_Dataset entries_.
'''
-- ==== Sys2Proof/Laws/State.lean ====
section
/-! SUPPORT. One lemma for each field of State under each named update, true by `rfl`, so that no proof
unfolds a record update. -/

namespace Sys2Proof.Machine

open Sys2Proof

/-! ### State.refuse -/

@[simp] theorem State.refuse_cfg (s : State) (r : RefuseReason) : (s.refuse r).cfg = s.cfg := rfl
@[simp] theorem State.refuse_linkState (s : State) (r : RefuseReason) : (s.refuse r).linkState = s.linkState := rfl
@[simp] theorem State.refuse_rx (s : State) (r : RefuseReason) : (s.refuse r).rx = s.rx := rfl
@[simp] theorem State.refuse_lock (s : State) (r : RefuseReason) : (s.refuse r).lock = s.lock := rfl
@[simp] theorem State.refuse_downloadActive (s : State) (r : RefuseReason) : (s.refuse r).downloadActive = s.downloadActive := rfl
@[simp] theorem State.refuse_transportOpen (s : State) (r : RefuseReason) : (s.refuse r).transportOpen = s.transportOpen := rfl
@[simp] theorem State.refuse_refused (s : State) (r : RefuseReason) : (s.refuse r).refused = addReason r s.refused := rfl
@[simp] theorem State.refuse_seq (s : State) (r : RefuseReason) : (s.refuse r).seq = s.seq := rfl
@[simp] theorem State.refuse_ctr (s : State) (r : RefuseReason) : (s.refuse r).ctr = s.ctr := rfl
@[simp] theorem State.refuse_cur (s : State) (r : RefuseReason) : (s.refuse r).cur = s.cur := rfl
@[simp] theorem State.refuse_txbuf (s : State) (r : RefuseReason) : (s.refuse r).txbuf = s.txbuf := rfl
@[simp] theorem State.refuse_lastTx (s : State) (r : RefuseReason) : (s.refuse r).lastTx = s.lastTx := rfl
@[simp] theorem State.refuse_deadline (s : State) (r : RefuseReason) : (s.refuse r).deadline = s.deadline := rfl
@[simp] theorem State.refuse_now (s : State) (r : RefuseReason) : (s.refuse r).now = s.now := rfl
@[simp] theorem State.refuse_write (s : State) (r : RefuseReason) : (s.refuse r).write = s.write := rfl
@[simp] theorem State.refuse_calls (s : State) (r : RefuseReason) : (s.refuse r).calls = s.calls := rfl
@[simp] theorem State.refuse_events (s : State) (r : RefuseReason) : (s.refuse r).events = s.events := rfl
@[simp] theorem State.refuse_draws (s : State) (r : RefuseReason) : (s.refuse r).draws = s.draws := rfl
@[simp] theorem State.refuse_drawCount (s : State) (r : RefuseReason) : (s.refuse r).drawCount = s.drawCount := rfl
@[simp] theorem State.refuse_sent (s : State) (r : RefuseReason) : (s.refuse r).sent = s.sent := rfl
@[simp] theorem State.refuse_results (s : State) (r : RefuseReason) : (s.refuse r).results = s.results := rfl
@[simp] theorem State.refuse_log (s : State) (r : RefuseReason) : (s.refuse r).log = s.log := rfl

/-! ### State.acquire -/

@[simp] theorem State.acquire_cfg (s : State) : (s.acquire).cfg = s.cfg := rfl
@[simp] theorem State.acquire_linkState (s : State) : (s.acquire).linkState = s.linkState := rfl
@[simp] theorem State.acquire_rx (s : State) : (s.acquire).rx = s.rx := rfl
@[simp] theorem State.acquire_lock (s : State) : (s.acquire).lock = .held := rfl
@[simp] theorem State.acquire_downloadActive (s : State) : (s.acquire).downloadActive = s.downloadActive := rfl
@[simp] theorem State.acquire_transportOpen (s : State) : (s.acquire).transportOpen = s.transportOpen := rfl
@[simp] theorem State.acquire_refused (s : State) : (s.acquire).refused = s.refused := rfl
@[simp] theorem State.acquire_seq (s : State) : (s.acquire).seq = s.seq := rfl
@[simp] theorem State.acquire_ctr (s : State) : (s.acquire).ctr = s.ctr := rfl
@[simp] theorem State.acquire_cur (s : State) : (s.acquire).cur = s.cur := rfl
@[simp] theorem State.acquire_txbuf (s : State) : (s.acquire).txbuf = s.txbuf := rfl
@[simp] theorem State.acquire_lastTx (s : State) : (s.acquire).lastTx = s.lastTx := rfl
@[simp] theorem State.acquire_deadline (s : State) : (s.acquire).deadline = s.deadline := rfl
@[simp] theorem State.acquire_now (s : State) : (s.acquire).now = s.now := rfl
@[simp] theorem State.acquire_write (s : State) : (s.acquire).write = s.write := rfl
@[simp] theorem State.acquire_calls (s : State) : (s.acquire).calls = s.calls := rfl
@[simp] theorem State.acquire_events (s : State) : (s.acquire).events = s.events := rfl
@[simp] theorem State.acquire_draws (s : State) : (s.acquire).draws = s.draws := rfl
@[simp] theorem State.acquire_drawCount (s : State) : (s.acquire).drawCount = s.drawCount := rfl
@[simp] theorem State.acquire_sent (s : State) : (s.acquire).sent = s.sent := rfl
@[simp] theorem State.acquire_results (s : State) : (s.acquire).results = s.results := rfl
@[simp] theorem State.acquire_log (s : State) : (s.acquire).log = s.log := rfl

/-! ### State.release -/

@[simp] theorem State.release_cfg (s : State) : (s.release).cfg = s.cfg := rfl
@[simp] theorem State.release_linkState (s : State) : (s.release).linkState = s.linkState := rfl
@[simp] theorem State.release_rx (s : State) : (s.release).rx = s.rx := rfl
@[simp] theorem State.release_lock (s : State) : (s.release).lock = .free := rfl
@[simp] theorem State.release_downloadActive (s : State) : (s.release).downloadActive = s.downloadActive := rfl
@[simp] theorem State.release_transportOpen (s : State) : (s.release).transportOpen = s.transportOpen := rfl
@[simp] theorem State.release_refused (s : State) : (s.release).refused = s.refused := rfl
@[simp] theorem State.release_seq (s : State) : (s.release).seq = s.seq := rfl
@[simp] theorem State.release_ctr (s : State) : (s.release).ctr = s.ctr := rfl
@[simp] theorem State.release_cur (s : State) : (s.release).cur = s.cur := rfl
@[simp] theorem State.release_txbuf (s : State) : (s.release).txbuf = s.txbuf := rfl
@[simp] theorem State.release_lastTx (s : State) : (s.release).lastTx = s.lastTx := rfl
@[simp] theorem State.release_deadline (s : State) : (s.release).deadline = s.deadline := rfl
@[simp] theorem State.release_now (s : State) : (s.release).now = s.now := rfl
@[simp] theorem State.release_write (s : State) : (s.release).write = s.write := rfl
@[simp] theorem State.release_calls (s : State) : (s.release).calls = s.calls := rfl
@[simp] theorem State.release_events (s : State) : (s.release).events = s.events := rfl
@[simp] theorem State.release_draws (s : State) : (s.release).draws = s.draws := rfl
@[simp] theorem State.release_drawCount (s : State) : (s.release).drawCount = s.drawCount := rfl
@[simp] theorem State.release_sent (s : State) : (s.release).sent = s.sent := rfl
@[simp] theorem State.release_results (s : State) : (s.release).results = s.results := rfl
@[simp] theorem State.release_log (s : State) : (s.release).log = s.log := rfl

/-! ### State.setSeq -/

@[simp] theorem State.setSeq_cfg (s : State) (a : Addr) (v : Bool) : (s.setSeq a v).cfg = s.cfg := rfl
@[simp] theorem State.setSeq_linkState (s : State) (a : Addr) (v : Bool) : (s.setSeq a v).linkState = s.linkState := rfl
@[simp] theorem State.setSeq_rx (s : State) (a : Addr) (v : Bool) : (s.setSeq a v).rx = s.rx := rfl
@[simp] theorem State.setSeq_lock (s : State) (a : Addr) (v : Bool) : (s.setSeq a v).lock = s.lock := rfl
@[simp] theorem State.setSeq_downloadActive (s : State) (a : Addr) (v : Bool) : (s.setSeq a v).downloadActive = s.downloadActive := rfl
@[simp] theorem State.setSeq_transportOpen (s : State) (a : Addr) (v : Bool) : (s.setSeq a v).transportOpen = s.transportOpen := rfl
@[simp] theorem State.setSeq_refused (s : State) (a : Addr) (v : Bool) : (s.setSeq a v).refused = s.refused := rfl
@[simp] theorem State.setSeq_seq (s : State) (a : Addr) (v : Bool) : (s.setSeq a v).seq = s.seq.set (slot a) v := rfl
@[simp] theorem State.setSeq_ctr (s : State) (a : Addr) (v : Bool) : (s.setSeq a v).ctr = s.ctr := rfl
@[simp] theorem State.setSeq_cur (s : State) (a : Addr) (v : Bool) : (s.setSeq a v).cur = s.cur := rfl
@[simp] theorem State.setSeq_txbuf (s : State) (a : Addr) (v : Bool) : (s.setSeq a v).txbuf = s.txbuf := rfl
@[simp] theorem State.setSeq_lastTx (s : State) (a : Addr) (v : Bool) : (s.setSeq a v).lastTx = s.lastTx := rfl
@[simp] theorem State.setSeq_deadline (s : State) (a : Addr) (v : Bool) : (s.setSeq a v).deadline = s.deadline := rfl
@[simp] theorem State.setSeq_now (s : State) (a : Addr) (v : Bool) : (s.setSeq a v).now = s.now := rfl
@[simp] theorem State.setSeq_write (s : State) (a : Addr) (v : Bool) : (s.setSeq a v).write = s.write := rfl
@[simp] theorem State.setSeq_calls (s : State) (a : Addr) (v : Bool) : (s.setSeq a v).calls = s.calls := rfl
@[simp] theorem State.setSeq_events (s : State) (a : Addr) (v : Bool) : (s.setSeq a v).events = s.events := rfl
@[simp] theorem State.setSeq_draws (s : State) (a : Addr) (v : Bool) : (s.setSeq a v).draws = s.draws := rfl
@[simp] theorem State.setSeq_drawCount (s : State) (a : Addr) (v : Bool) : (s.setSeq a v).drawCount = s.drawCount := rfl
@[simp] theorem State.setSeq_sent (s : State) (a : Addr) (v : Bool) : (s.setSeq a v).sent = s.sent := rfl
@[simp] theorem State.setSeq_results (s : State) (a : Addr) (v : Bool) : (s.setSeq a v).results = s.results := rfl
@[simp] theorem State.setSeq_log (s : State) (a : Addr) (v : Bool) : (s.setSeq a v).log = s.log := rfl

/-! ### State.setCtr -/

@[simp] theorem State.setCtr_cfg (s : State) (a : Addr) (v : Word32) : (s.setCtr a v).cfg = s.cfg := rfl
@[simp] theorem State.setCtr_linkState (s : State) (a : Addr) (v : Word32) : (s.setCtr a v).linkState = s.linkState := rfl
@[simp] theorem State.setCtr_rx (s : State) (a : Addr) (v : Word32) : (s.setCtr a v).rx = s.rx := rfl
@[simp] theorem State.setCtr_lock (s : State) (a : Addr) (v : Word32) : (s.setCtr a v).lock = s.lock := rfl
@[simp] theorem State.setCtr_downloadActive (s : State) (a : Addr) (v : Word32) : (s.setCtr a v).downloadActive = s.downloadActive := rfl
@[simp] theorem State.setCtr_transportOpen (s : State) (a : Addr) (v : Word32) : (s.setCtr a v).transportOpen = s.transportOpen := rfl
@[simp] theorem State.setCtr_refused (s : State) (a : Addr) (v : Word32) : (s.setCtr a v).refused = s.refused := rfl
@[simp] theorem State.setCtr_seq (s : State) (a : Addr) (v : Word32) : (s.setCtr a v).seq = s.seq := rfl
@[simp] theorem State.setCtr_ctr (s : State) (a : Addr) (v : Word32) : (s.setCtr a v).ctr = s.ctr.set (slot a) v := rfl
@[simp] theorem State.setCtr_cur (s : State) (a : Addr) (v : Word32) : (s.setCtr a v).cur = s.cur := rfl
@[simp] theorem State.setCtr_txbuf (s : State) (a : Addr) (v : Word32) : (s.setCtr a v).txbuf = s.txbuf := rfl
@[simp] theorem State.setCtr_lastTx (s : State) (a : Addr) (v : Word32) : (s.setCtr a v).lastTx = s.lastTx := rfl
@[simp] theorem State.setCtr_deadline (s : State) (a : Addr) (v : Word32) : (s.setCtr a v).deadline = s.deadline := rfl
@[simp] theorem State.setCtr_now (s : State) (a : Addr) (v : Word32) : (s.setCtr a v).now = s.now := rfl
@[simp] theorem State.setCtr_write (s : State) (a : Addr) (v : Word32) : (s.setCtr a v).write = s.write := rfl
@[simp] theorem State.setCtr_calls (s : State) (a : Addr) (v : Word32) : (s.setCtr a v).calls = s.calls := rfl
@[simp] theorem State.setCtr_events (s : State) (a : Addr) (v : Word32) : (s.setCtr a v).events = s.events := rfl
@[simp] theorem State.setCtr_draws (s : State) (a : Addr) (v : Word32) : (s.setCtr a v).draws = s.draws := rfl
@[simp] theorem State.setCtr_drawCount (s : State) (a : Addr) (v : Word32) : (s.setCtr a v).drawCount = s.drawCount := rfl
@[simp] theorem State.setCtr_sent (s : State) (a : Addr) (v : Word32) : (s.setCtr a v).sent = s.sent := rfl
@[simp] theorem State.setCtr_results (s : State) (a : Addr) (v : Word32) : (s.setCtr a v).results = s.results := rfl
@[simp] theorem State.setCtr_log (s : State) (a : Addr) (v : Word32) : (s.setCtr a v).log = s.log := rfl

/-! ### State.emit -/

@[simp] theorem State.emit_cfg (s : State) (r : Result) : (s.emit r).cfg = s.cfg := rfl
@[simp] theorem State.emit_linkState (s : State) (r : Result) : (s.emit r).linkState = s.linkState := rfl
@[simp] theorem State.emit_rx (s : State) (r : Result) : (s.emit r).rx = s.rx := rfl
@[simp] theorem State.emit_lock (s : State) (r : Result) : (s.emit r).lock = s.lock := rfl
@[simp] theorem State.emit_downloadActive (s : State) (r : Result) : (s.emit r).downloadActive = s.downloadActive := rfl
@[simp] theorem State.emit_transportOpen (s : State) (r : Result) : (s.emit r).transportOpen = s.transportOpen := rfl
@[simp] theorem State.emit_refused (s : State) (r : Result) : (s.emit r).refused = s.refused := rfl
@[simp] theorem State.emit_seq (s : State) (r : Result) : (s.emit r).seq = s.seq := rfl
@[simp] theorem State.emit_ctr (s : State) (r : Result) : (s.emit r).ctr = s.ctr := rfl
@[simp] theorem State.emit_cur (s : State) (r : Result) : (s.emit r).cur = s.cur := rfl
@[simp] theorem State.emit_txbuf (s : State) (r : Result) : (s.emit r).txbuf = s.txbuf := rfl
@[simp] theorem State.emit_lastTx (s : State) (r : Result) : (s.emit r).lastTx = s.lastTx := rfl
@[simp] theorem State.emit_deadline (s : State) (r : Result) : (s.emit r).deadline = s.deadline := rfl
@[simp] theorem State.emit_now (s : State) (r : Result) : (s.emit r).now = s.now := rfl
@[simp] theorem State.emit_write (s : State) (r : Result) : (s.emit r).write = s.write := rfl
@[simp] theorem State.emit_calls (s : State) (r : Result) : (s.emit r).calls = s.calls := rfl
@[simp] theorem State.emit_events (s : State) (r : Result) : (s.emit r).events = s.events := rfl
@[simp] theorem State.emit_draws (s : State) (r : Result) : (s.emit r).draws = s.draws := rfl
@[simp] theorem State.emit_drawCount (s : State) (r : Result) : (s.emit r).drawCount = s.drawCount := rfl
@[simp] theorem State.emit_sent (s : State) (r : Result) : (s.emit r).sent = s.sent := rfl
@[simp] theorem State.emit_results (s : State) (r : Result) : (s.emit r).results = s.results ++ [r] := rfl
@[simp] theorem State.emit_log (s : State) (r : Result) : (s.emit r).log = s.log := rfl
'''
_Your goal_. Output, from the data above, the lines from the line with "(s.acquire).write = s.write := rfl" to the line with "(s.acquire).drawCount = s.drawCount := rfl" exactly as they stand, both ends included and nothing else.

_Result_.
@[simp] theorem State.acquire_write (s : State) : (s.acquire).write = s.write := rfl
@[simp] theorem State.acquire_calls (s : State) : (s.acquire).calls = s.calls := rfl
@[simp] theorem State.acquire_events (s : State) : (s.acquire).events = s.events := rfl
@[simp] theorem State.acquire_draws (s : State) : (s.acquire).draws = s.draws := rfl
@[simp] theorem State.acquire_drawCount (s : State) : (s.acquire).drawCount = s.drawCount := rfl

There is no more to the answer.